If DSPy Is So Great, Why Isn't Anyone Using It? — Why DSPy's Adoption Gap Is Bigger Than Its PR Problem

AI engineer Skylar Payne published a March 2026 post arguing what he calls "Khattab's Law" — named after DSPy creator Omar Khattab — which holds that any sufficiently complex AI system eventually reinvents DSPy's core abstractions on its own: typed I/O signatures, composable modules, prompt versioning, retry logic, and model-swapping shims. Teams do this ad hoc, buggily, and after significant pain. To make the case, the article traces a canonical seven-stage evolution of a typical LLM pipeline, from a raw OpenAI API call to a fragile hand-rolled framework complete with a prompts database, Pydantic parsing, tenacity-based retries, RAG retrieval, and eval scaffolding. Companies including JetBlue, Databricks, Replit, VMware, and Sephora are cited as production DSPy users reporting consistent benefits: faster model swaps, more maintainable pipelines, and less engineering time spent on plumbing rather than context.
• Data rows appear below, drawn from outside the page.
/-- The validation of R227 on the granules of a buffer: 0, or the code of the first check that fails. A poisoned granule fails the check
that reads it (R474); index arrays are read after the last check, before any fetch. `len` is the buffer's length in bytes (R578). -/
def listCode (l : List Gran) (len : Nat) (d : GatherD) (tabs : List TableEntry) : Nat :=
  let at_ := d.listOff
  if len < at_ + 3 then 0x0662
  else
    let h := (gransNat l at_ 16).getD 0
    let hd := GHead.of h
    let raws := (List.range d.nTab).map fun t => gransNat l (at_ + 16 + 16 * t) 16
    let es := raws.map fun r => GEntry.of (r.getD 0)
    let pairs := es.zip tabs
    if gransPoison l at_ 16 then 0x0240
    else if hd.magic ≠ 0x4C47 ∨ hd.nTab ≠ d.nTab then 0x0660
    else if len < at_ + 16 then 0x0662
    else if bits h 31 24 ≠ 0 ∨ bits h 127 96 ≠ 0 then 0x0661
    else if raws.any (·.isNone) ∨ at_ + 16 + 16 * d.nTab > len then 0x0662
    else if gransPoison l (at_ + 16) (16 * d.nTab) then 0x0240
    else if hd.total = allOnes32 ∨ hd.dropOff = allOnes32 ∨ hd.dropOff % 16 ≠ 0 ∨ hd.dropOff + 4 * d.nTab > len ∨ !es.all (·.placed len) then 0x0662
    else if !(es.all fun e => decide (e.nIdx ≤ 2 ^ 20 ∧ e.nBags ≤ 2 ^ 20)) || (es.map (·.nIdx)).foldl (· + ·) 0 != hd.total || decide (hd.total > d.maxIdx) then 0x0663
    else if pairs.any fun p => p.2.pool != 0 && gransPoison l p.1.lenOff (4 * p.1.nBags) then 0x0240
    else if pairs.any fun p => if p.2.pool = 0 then p.1.nBags != 0 else (bagsOf l p.1).foldl (· + ·) 0 != p.1.nIdx then 0x0664
    else if pairs.any fun p => decide (p.2.worstRows d (p.2.outRows p.1) * p.2.outBytes > p.2.outMax) then 0x0665
    else if es.any fun e => gransPoison l e.idxOff (8 * e.nIdx) then 0x0240
    else 0

/-- Entries of a valid list. -/
def listEntries (l : List Gran) (d : GatherD) : List GEntry :=
  (List.range d.nTab).map fun t => GEntry.of ((gransNat l (d.listOff + 16 + 16 * t) 16).getD 0)

/-! ## Gathers in progress -/

def State.gstep? (s : State) (r : StepRef) : Option GStep := s.gsteps.find? (·.r == r)

def State.setGstep (s : State) (g : GStep) : State := s.setGsteps (s.gsteps.map fun x => if x.r == g.r then g else x)

def State.dropGstep (s : State) (r : StepRef) : State := s.setGsteps (s.gsteps.filter (·.r != r))

/-- The record of a G-die unit for a gather (R523): 0 sort engine, 1 lookup, 3 pooling units. -/
def gdieFault (s : State) (g unit ctx part code : Nat) : FaultRec := { FaultRec.new s code (some (dieG g)) unit with ctx := some ctx, part := some part }

/-- The step, its image and its descriptor, where the instance runs. -/
def State.gatherAt (s : State) (r : StepRef) : Option (Sub × Image × ImgStep × GatherD) :=
  match s.stepAt r 1 with
  | some (x, im, st) => some (x, im, st, GatherD.of (im.desc st.first))
  | none => none

/-- Table entries of a gather step from the table store of its G-die (R217). -/
def Image.gtables (im : Image) (st : ImgStep) : List TableEntry :=
  (im.tables.find? fun t => t.gdie == st.unit - 32 && t.desc == st.first).elim [] (·.entries)

/-- New work of a step's unit may begin now (R451, R459, R479). -/
def State.unitRuns (s : State) (part : Nat) : Bool := s.partRuns part (7 * s.time.now)

/-- A buffer slot of a submission (R388). -/
def Sub.buf (x : Sub) (slot : Nat) : BufE := x.bufs.getD slot { addr := 0, len := 0, dev := true, rd := false, wr := false }

/-- Length in bytes of a buffer slot: slot 7 holds the inline data (R388). -/
def Sub.slotLen (x : Sub) (slot : Nat) : Nat := if slot = 7 then x.inline.length else (x.buf slot).len

/-- Granules of a buffer slot: the inline data, memory through the context's pages, or what a host read delivered; none where a packet of the
read was discarded. -/
def State.slotGrans (s : State) (w : Who) (x : Sub) (slot : Nat) (host : List Gran) (bad : List Blemish) (edges : List EdgeErr) :
    Option (List Gran) × Nat × State :=
  if slot = 7 then (some (mkGrans (fun _ => false) x.inline (ceilDiv x.inline.length 16) 0), 0, s)
  else if (x.buf slot).dev then s.readOver w x.ctx (x.buf slot).addr ((x.buf slot).len / 16) bad edges
  else (some (host.take ((x.buf slot).len / 16)), 0, s)

/-- GATHER_STEP_START (R245): the step begins and reads its gather list. -/
def execGatherStepStart (r : StepRef) (s : State) : Outcome State Fault Refusal :=
  match s.gatherAt r with
  | none => .next s
  | some (x, _, st, d) =>
    let g := st.unit - 32
    if x.ended.contains r.step ∨ (s.gstep? r).isSome ∨ s.time.now < x.start + st.start ∨ !s.unitRuns x.part ∨ !s.dieOk st.unit then .next s
    else
      let b := x.buf d.buf
      let (list, s) : Option (List Gran) × State :=
        if d.buf = 7 ∨ b.dev then (none, s)
        else s.hostRead (.glist r) x.ring x.seq 0 x.part x.ctx b.addr b.len (gdieFault s g 1 x.ctx x.part 0)
      .next (s.setGsteps ({ r := r, gdie := g, part := x.part, ctx := x.ctx, start := s.time.now, phase := .listing, list := list, sortEnd := 0, tabs := [],
                                 dropOff := 0, drops := [], keys := [], windowShut := false, cache := [], written := [], lost := false, missed := [] } :: s.gsteps))

/-- The list is on its way from the host. -/
def State.listPending (s : State) (r : StepRef) : Bool := s.reads.any fun q => q.purpose == ReadFor.glist r

/-- GATHER_LIST_ARRIVED (R27, R28, R226 to R228, R245): the whole list has arrived and is validated; the sort begins. -/
def execGatherListArrived (r : StepRef) (bad : List Blemish) (edges : List EdgeErr) (s : State) : Outcome State Fault Refusal :=
  match s.gatherAt r, s.gstep? r with
  | some (x, im, st, d), some g =>
    if g.phase ≠ .listing ∨ g.lost ∨ s.listPending r ∨ !s.unitRuns x.part then .next s
    else
      let tabs := im.gtables st
      match s.slotGrans (Who.die_ (dieG g.gdie)) x d.buf (g.list.getD []) bad edges with
      | (none, _, s) => .next (s.setGstep { g with lost := true })
      | (some l, c, s) =>
        let lc := listCode l (x.slotLen d.buf) d tabs
        let code := if owed c ∧ l.any (·.poison) ∧ lc = 0x0240 then c else lc
        if code ≠ 0 then .next ((s.dropGstep r).charge x.ring x.seq 0 (gdieFault s g.gdie 0 x.ctx x.part code))
        else
          let es := listEntries l d
          let h := GHead.of ((gransNat l d.listOff 16).getD 0)
          let gt : List GTab := es.map fun e => { idx := indicesOf l e, bags := bagsOf l e }
          .next (s.setGstep { g with phase := .sorting, sortEnd := s.time.now + 28 + ceilDiv h.total 256, tabs := gt, dropOff := h.dropOff })
  | _, _ => .next s

/-! ## Sort and issue (R229, R237) -/

/-- Equal neighbours of a sorted list, with their number. -/
def runLengths : List Nat → List (Nat × Nat)
  | [] => []
  | x :: t =>
    match runLengths t with
    | [] => [(x, 1)]
    | (y, n) :: rest => if x = y then (x, n + 1) :: rest else (x, 1) :: (y, n) :: rest

/-- Valid indices of a table. -/
def validIdx (e : TableEntry) (t : GTab) : List Nat := t.idx.filterMap (rowOf e)

/-- Distinct keys of a descriptor in increasing order of table, then of index (R229). -/
def sortKeys (tabs : List TableEntry) (gt : List GTab) : List GKey :=
  ((List.range gt.length).zip (tabs.zip gt)).flatMap fun (t, e, g) =>
    (runLengths (sortBy (fun i => i) (validIdx e g))).map fun (i, n) =>
      { t := t, i := i, mult := n, remote := decide (e.localRows ≤ i), st := .queued, issued := 0, gen := 0, pages := [], hits := [], vals := [], poison := false }

/-- Replaces key `k` of a gather. -/
def GStep.setKey (g : GStep) (k : Nat) (x : GKey) : GStep := { g with keys := g.keys.set k x }

/-- Byte offset of a row in its table's local or remote part (R218). -/
def TableEntry.rowOff (e : TableEntry) (i : Nat) : Nat := 256 * e.stride * (if i < e.localRows then i else i - e.localRows)

/-- A fetched row: its values, poisoned as a whole where a granule is, or where its header fails R222. A header that is read is checked
whatever the other granules are. -/
def State.takeRow (s : State) (g : GStep) (e : TableEntry) (key : GKey) (l : List Gran) : GKey × State :=
  let head := l.headD { data := 0, poison := true }
  let raw := head.data.toNat
  let h := RowHdr.of raw
  let dead := { key with st := .arrived, poison := true, vals := List.replicate e.dim 0 }
  if !head.poison && !e.kind.hdrOk h then
    let f := { gdieFault s g.gdie 1 g.ctx g.part 0x04C1 with dkind := 6, detail := key.i % 2 ^ 48 + key.t * 2 ^ 48 }
    (dead, ((s.setArea (dieG g.gdie) 1 0xC8 (raw % 2 ^ 64)).setArea (dieG g.gdie) 1 0xD0 s.time.now).raise f)
  else if l.any (·.poison) then (dead, s)
  else ({ key with st := .arrived, poison := false, vals := rowVals l h e.dim }, s)

/-- Delivers a remote row poisoned and records its code, or charges it where R437 does (R237, R371, R437). -/
def State.poisonRow (s : State) (g : GStep) (e : TableEntry) (key : GKey) (code : Nat) : GKey × State :=
  let f := { gdieFault s g.gdie 1 g.ctx g.part code with dkind := 4, detail := (e.poolOff + e.rowOff key.i) % 2 ^ 48 + e.poolDev * 2 ^ 48 }
  ({ key with st := .arrived, poison := true, vals := List.replicate e.dim 0 },
    if code = 0x0430 then s.charge g.r.ring.val g.r.seq.toNat 0 f else s.raise f)

/-- The record of a local row that is not read: its code at the G-die, with the address that the lookup or the check meets (R223, R357,
R359); none where an agent has recorded the code. -/
def State.rowRefused (s : State) (g : GStep) (tr : Nat → Bool → Except Nat (Nat × Nat)) (va : Nat) (code n : Nat) : State :=
  let f := gdieFault s g.gdie 1 g.ctx g.part code
  if code = 0x0401 then
    match (List.range n).find? fun i => (tr (va + 256 * i) false).toOption.isNone with
    | some i => s.raise { f with dkind := 2, detail := va + 256 * i }
    | none => s
  else if code = 0x04C0 ∨ code = 0x0404 then
    match (List.range n).findSome? fun i =>
      match tr (va + 256 * i) false with
      | .error _ => none
      | .ok (a, gen) => if s.extentCode g.gdie g.ctx gen a = code then some a else none with
    | some a => s.raise { f with dkind := 1, detail := a }
    | none => s
  else s

/-- C-die from which a granule of a local row comes (R14, R16). -/
def State.rowDie (s : State) (g : GStep) (e : TableEntry) (k : GKey) (i : Nat) : Option Nat :=
  match translateBy k.pages k.gen g.ctx (e.base + e.rowOff k.i + 16 * i) false with
  | .error _ => none
  | .ok (a, _) => ((s.regionOf a).bind fun i => (s.region i).place a none).map fun p => pcDie p.1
The download numbers tell a different story. DSPy logs roughly 4.7 million monthly downloads against LangChain's 222 million, and Hacker News commenters were quick to interrogate Payne's framing. The most substantive pushback noted that several of DSPy's highlighted patterns — typed outputs via Pydantic, clean model abstraction — are already handled by lighter tools like LiteLLM and Vercel's AI SDK, and that framing DSPy favorably against LangChain sets a low bar given LangChain's well-documented architectural problems. More critically, commenters pointed out that the article almost entirely omits DSPy's actual differentiator: MIPROv2, its Bayesian prompt optimizer that automatically searches over instruction phrasings and few-shot demonstrations. That capability is genuinely hard to replicate with lighter tooling, yet it receives minimal coverage in the piece that purports to make the case for DSPy.
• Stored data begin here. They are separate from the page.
-- ==== Sys2Proof/Certificates/Slice0/Obligations.lean ====
section
/-!
DEFINITION.
The statements about the model, one `Prop` each, for the provers; none is proved here.
A statement whose docstring names rules rests on parts of them; only those that OBLIGATIONS.json lists as `stated` say a rule whole.
The conclusion of a clause about a command is what `exec` answers: the next state itself, or that there is one and what it holds.
`Within (pieces [...]) s t` says that `t` differs from `s` in the named parts of the state at most, and `pieces` are named in Machine/Frames.lean.
-/

open Sys2Proof Sys2Proof.Machine Host

/-- A step takes the command at the front of the queue and runs exactly it, on the state with the queue's rest. -/
def Obligations.StepRunsTheFrontCommand : Prop :=
  ∀ (c : Instr) (s : State), step { s with pending := c :: s.pending } = exec c s

/-- An empty queue leaves the block as it is. This is the model's choice (log 5), not a rule of the spec. -/
def Obligations.EmptyQueueIdles : Prop :=
  ∀ s : State, s.pending = [] → step s = .next s

/-- What reset leaves (from parts of R568): every register of the map holds the value of its Reset column and no command waits. The rest of the clauses
name values of the model's choice (log 2): fabric time 0, every byte store empty, no partition, ring or port in use. -/
def Obligations.ResetLeavesResetValues : Prop :=
  (∀ (g : RG) (i : Nat), State.reset.reg g i = g.row.reset) ∧ State.reset.pending = [] ∧ State.reset.out = [] ∧ State.reset.time.now = 0 ∧
  (∀ p, (State.reset.part p).st = .idle) ∧ (∀ r, (State.reset.ring r).st = .disabled) ∧ (∀ a, readByte State.reset.mem.hbm a = 0) ∧
  (∀ (sp : Space) (a : Nat), State.reset.mem.poisoned sp a = (sp == .opsram || sp == .tile || sp == .accum)) ∧ State.reset.subs = [] ∧
  State.reset.opened = false

/-- At reset every store is in canonical form. -/
def Obligations.ResetIsCanonical : Prop :=
  State.reset.Canonical

/-- Canonical form is an invariant: from every state that has it, every step that answers a next state gives one that has it. -/
def Obligations.StepKeepsCanonicalForm : Prop :=
  ∀ s t : State, s.Canonical → step s = .next t → t.Canonical

/-- Every command completes in every state, changes no part of the state outside those that `touches` names for it, and in particular leaves the queue
alone. What has left the block stays sent, and free values are drawn in order and never again, whatever the command. -/
def Obligations.CommandsKeepTheirFrame : Prop :=
  (∀ (c : Instr) (s : State), ∃ t, exec c s = .next t ∧ Within (pieces (touches c)) s t) ∧
  (∀ (c : Instr) (s t : State), exec c s = .next t → s.out <:+ t.out ∧ s.free ≤ t.free ∧ t.pending = s.pending)

/-- Fabric time (from parts of R34, R49, R51) moves by one at a tick, to the value that a step has fixed, once in ACQUIRING to the source's value, and to
0 where a start or a loss of power sets everything anew, the last a reset value of the model's choice (log 2): every other command leaves it. -/
def Obligations.FabricTimeMovesOnlyByItsRules : Prop :=
  ∀ (c : Instr) (s t : State), exec c s = .next t → t.time.now ≠ s.time.now →
    (c = .fabricTick ∧ s.boot.ptck = true ∧ t.time.now = (s.time.now + 1) % 2 ^ 64) ∨
      (c = .timeStep ∧ s.time.stepFix.map (· % 2 ^ 64) = some t.time.now) ∨
      (s.time.state = .acquiring ∧ s.time.timeSet = false ∧ t.time.timeSet = true) ∨
      (t.time.now = 0 ∧ ((∃ r, c = .bootStepEnd r) ∨ (∃ r, c = .bootStepTimeout r) ∨ (∃ l, c = .modPwrEnDeassert l) ∨ c = .modRstNDeassert ∨ c = .modRstNAssert ∨
        (∃ l, c = .powerFailure l) ∨ (∃ l, c = .thermtripTimeout l) ∨ c = .restart))

/-- A lock of a write-once register (from parts of R7, R418, R574) stays until a start or a loss of power clears the registers, whatever else is
commanded. -/
def Obligations.LocksStayUntilAStart : Prop :=
  ∀ (c : Instr) (s t : State) (o : Nat), exec c s = .next t → o ∈ s.locks → o ∈ t.locks ∨ (∃ r, c = .bootStepEnd r) ∨ (∃ r, c = .bootStepTimeout r) ∨
    (∃ l, c = .modPwrEnDeassert l) ∨ c = .modRstNDeassert ∨ c = .modRstNAssert ∨ (∃ l, c = .powerFailure l) ∨ (∃ l, c = .thermtripTimeout l) ∨ c = .restart

/-- A write of a setup register, accepted or refused, changes that register, the status register of its chapter and SYS_REGERR, and no other register of
the map. -/
def Obligations.SetupWritesKeepOtherRegisters : Prop :=
  let keeps := fun (c : Instr) (own : RG) (i : Nat) (status : RG) => ∀ s t : State, exec c s = .next t →
    (∀ g j, j < g.row.count → g ≠ own → g ≠ status → g ≠ .sysRegerr → t.reg g j = s.reg g j) ∧
      (∀ j, j < own.row.count → j ≠ i → t.reg own j = s.reg own j)
  ∀ (port : Fin 4) (w : Word),
    (∀ i : Fin 256, keeps (.regionEnable port i w) .memRgnD i.val .memStatus ∧ keeps (.regionRelease port i w) .memRgnD i.val .memStatus ∧
      keeps (.rowlockWrite port i w) .memRgnD i.val .memStatus ∧ keeps (.coreAssign port i w) .sysCoreOwn i.val .sysStatus ∧
      keeps (.coreRelease port i w) .sysCoreOwn i.val .sysStatus) ∧
    (∀ i : Fin 4096, keeps (.contextEnable port i w) .xltCtxA i.val .xltStatus ∧ keeps (.contextDisable port i w) .xltCtxA i.val .xltStatus ∧
      keeps (.hqRingSeqWrite port i w) .hqRingSeq i.val .hqRingSeq) ∧
    (∀ i : Fin 64, keeps (.xltSlqWrite port i w) .xltSlq i.val .xltStatus ∧ keeps (.pwinEnable port i w) .xltPwinA i.val .xltStatus ∧
      keeps (.pwinDisable port i w) .xltPwinA i.val .xltStatus ∧ keeps (.partEnable port i w) .sysPartCtrl i.val .sysStatus ∧
      keeps (.partDisable port i w) .sysPartCtrl i.val .sysStatus ∧ keeps (.gthUpdCtrlWrite port i w) .gthUpdCtrl i.val .gthUpdStatus ∧
      keeps (.gthUpdQuotaWrite port i w) .gthUpdQuota i.val .gthUpdStatus) ∧
    (∀ i : Fin 1024, keeps (.channelAssign port i w) .memChOwn i.val .memStatus ∧ keeps (.channelRelease port i w) .memChOwn i.val .memStatus) ∧
    (∀ (die : Fin 32) (q : Fin 4), keeps (.swayAssign port die q w) .memSway (4 * die.val + q.val) .memStatus ∧
      keeps (.swayRelease port die q w) .memSway (4 * die.val + q.val) .memStatus) ∧
    (∀ (die : Fin 16) (q : Fin 4), keeps (.rwayAssign port die q w) .gthRway (4 * die.val + q.val) .memStatus ∧
      keeps (.rwayRelease port die q w) .gthRway (4 * die.val + q.val) .memStatus) ∧
    (∀ (g : Fin 16) (e : Fin 256), keeps (.gthUpdCapWrite port g e w) .gthUpdCap (256 * g.val + e.val) .gthUpdStatus) ∧
    (∀ n : Fin 4, keeps (.cxlMemberEnable port n w) .vstCxl n.val .vstEvt) ∧ (∀ n : Fin 16, keeps (.serveBudgetWrite port true n w) .vstServeG n.val .vstEvt) ∧
    (∀ n : Fin 16, n.val < 8 → keeps (.serveBudgetWrite port false n w) .vstServeF n.val .vstEvt) ∧ keeps (.vstMacWrite port w) .vstMac 0 .vstEvt ∧
    keeps (.vstIdWrite port w) .vstId 0 .vstId ∧ keeps (.timHoldRateWrite port w) .timHold 0 .timHold ∧ keeps (.hltRingHeadWrite port w) .hltRingHead 0 .hltRingHead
The adoption barrier commenters identified cuts deeper than unfamiliar APIs. DSPy's optimization loop requires a labeled training and evaluation dataset before it can function, demanding that engineering teams define measurable correctness upfront — a researcher's discipline that many product teams simply are not ready to apply when they are still figuring out what their LLM system should do. That friction is a direct artifact of DSPy's origins at Stanford's DAWN lab, where Khattab, working under Christopher Potts and Matei Zaharia, developed the framework as a logical extension of his retrieval research on ColBERT and BALEEN. Academic benchmarks always come with ground-truth labels; production AI systems frequently do not, and DSPy's architecture enforces an evaluation-first mental model that can actively impede iteration speed for teams in exploratory phases.
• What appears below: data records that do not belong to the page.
theorem Within.trans {m : Nat} {a b c : State} (h : Within m a b) (g : Within m b c) : Within m a c := by
  intro p hp
  have h1 := h p hp
  have h2 := g p hp
  cases p <;> simp only [Piece.same] at * <;> rw [h2, h1]

theorem Kept.trans {m : Nat} {a b c : State} (h : Kept m a b) (g : Kept m b c) : Kept m a c :=
  ⟨h.within.trans g.within, h.out.trans g.out, Nat.le_trans h.free g.free, fun x => g.canon (h.canon x)⟩

theorem kept_foldl {α : Type} {m : Nat} {b : State} {l : List α} {f : State → α → State} (hf : ∀ s x, Kept m b s → Kept m b (f s x))
    {s : State} (h : Kept m b s) : Kept m b (l.foldl f s) := by
  induction l generalizing s with
  | nil => exact h
  | cons x t ih => exact ih (hf s x h)

theorem within_set {m i : Nat} {b s t : State} (hi : m.testBit i = true) (ht : ∀ p : Piece, p.bit ≠ i → p.same s t) (h : Within m b s) :
    Within m b t := by
  intro p hp
  have hne : p.bit ≠ i := by rintro rfl; rw [hi] at hp; exact Bool.noConfusion hp
  have h1 := h p hp
  have h2 := ht p hne
  cases p <;> simp only [Piece.same] at * <;> rw [h2, h1]

/-- The same for what may not come about: the state in the answer, if there is one. -/
def OKept {α : Type} (m : Nat) (b : State) (f : α → State) (o : Option α) : Prop := ∀ x, o = some x → Kept m b (f x)

theorem okept_none {α : Type} {m : Nat} {b : State} {f : α → State} : OKept m b f none := fun _ h => by cases h

theorem okept_some {α : Type} {m : Nat} {b : State} {f : α → State} {x : α} (h : Kept m b (f x)) : OKept m b f (some x) := by
  intro y e; cases e; exact h

theorem okept_map {α β : Type} {m : Nat} {b : State} {f : β → State} {g : α → β} {o : Option α} (h : OKept m b (fun x => f (g x)) o) :
    OKept m b f (o.map g) := by
  intro y e
  cases o with
  | none => cases e
  | some x => cases e; exact h x rfl

theorem okept_const {α : Type} {m : Nat} {b s : State} {o : Option α} (h : Kept m b s) : OKept m b (fun _ => s) o := fun _ _ => h

theorem kept_opt1 {m : Nat} {b t : State} {o : Option State} (e : o = some t) (h : OKept m b (fun x => x) o) : Kept m b t := h t e

theorem kept_opt2 {α : Type} {m : Nat} {b t : State} {x : α} {o : Option (α × State)} (e : o = some (x, t)) (h : OKept m b (fun x => x.2) o) :
    Kept m b t := h _ e

theorem kept_opt3 {α β : Type} {m : Nat} {b t : State} {x : α} {y : β} {o : Option (α × β × State)} (e : o = some (x, y, t))
    (h : OKept m b (fun x => x.2.2) o) : Kept m b t := h _ e

theorem kept_pair {α : Type} {m : Nat} {b t : State} {x : α} {p : α × State} (e : p = (x, t)) (h : Kept m b p.2) : Kept m b t := by
  subst e; exact h

theorem kept_pair3 {α β : Type} {m : Nat} {b t : State} {x : α} {y : β} {p : α × β × State} (e : p = (x, y, t)) (h : Kept m b p.2.2) :
    Kept m b t := by
  subst e; exact h

theorem kept_fst {α : Type} {m : Nat} {b t : State} {x : α} {p : State × α} (e : p = (t, x)) (h : Kept m b p.1) : Kept m b t := by
  subst e; exact h

theorem kept_getD {m : Nat} {b s : State} {o : Option State} (ho : OKept m b (fun x => x) o) (h : Kept m b s) : Kept m b (o.getD s) := by
  cases o with
  | none => exact h
  | some t => exact ho t rfl

theorem kept_getD2 {α : Type} {m : Nat} {b : State} {o : Option (α × State)} {p : α × State} (ho : OKept m b (fun x => x.2) o)
    (h : Kept m b p.2) : Kept m b (o.getD p).2 := by
  cases o with
  | none => exact h
  | some t => exact ho t rfl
The motivating example drew separate scrutiny: company name extraction is a classic NER task that traditional ML handles competently without LLM latency or cost, suggesting some of the pipeline complexity being solved is self-inflicted by reaching for large language models unnecessarily. DSPy is genuinely valuable for teams with stable, well-defined tasks who need systematic prompt optimization at scale — the kind of work Databricks and Replit are doing. Its positioning as a general antidote to LLM engineering pain is undercut by its steep learning curve, its requirement for labeled evaluation data, and the availability of lighter-weight alternatives for the simpler abstractions it also provides.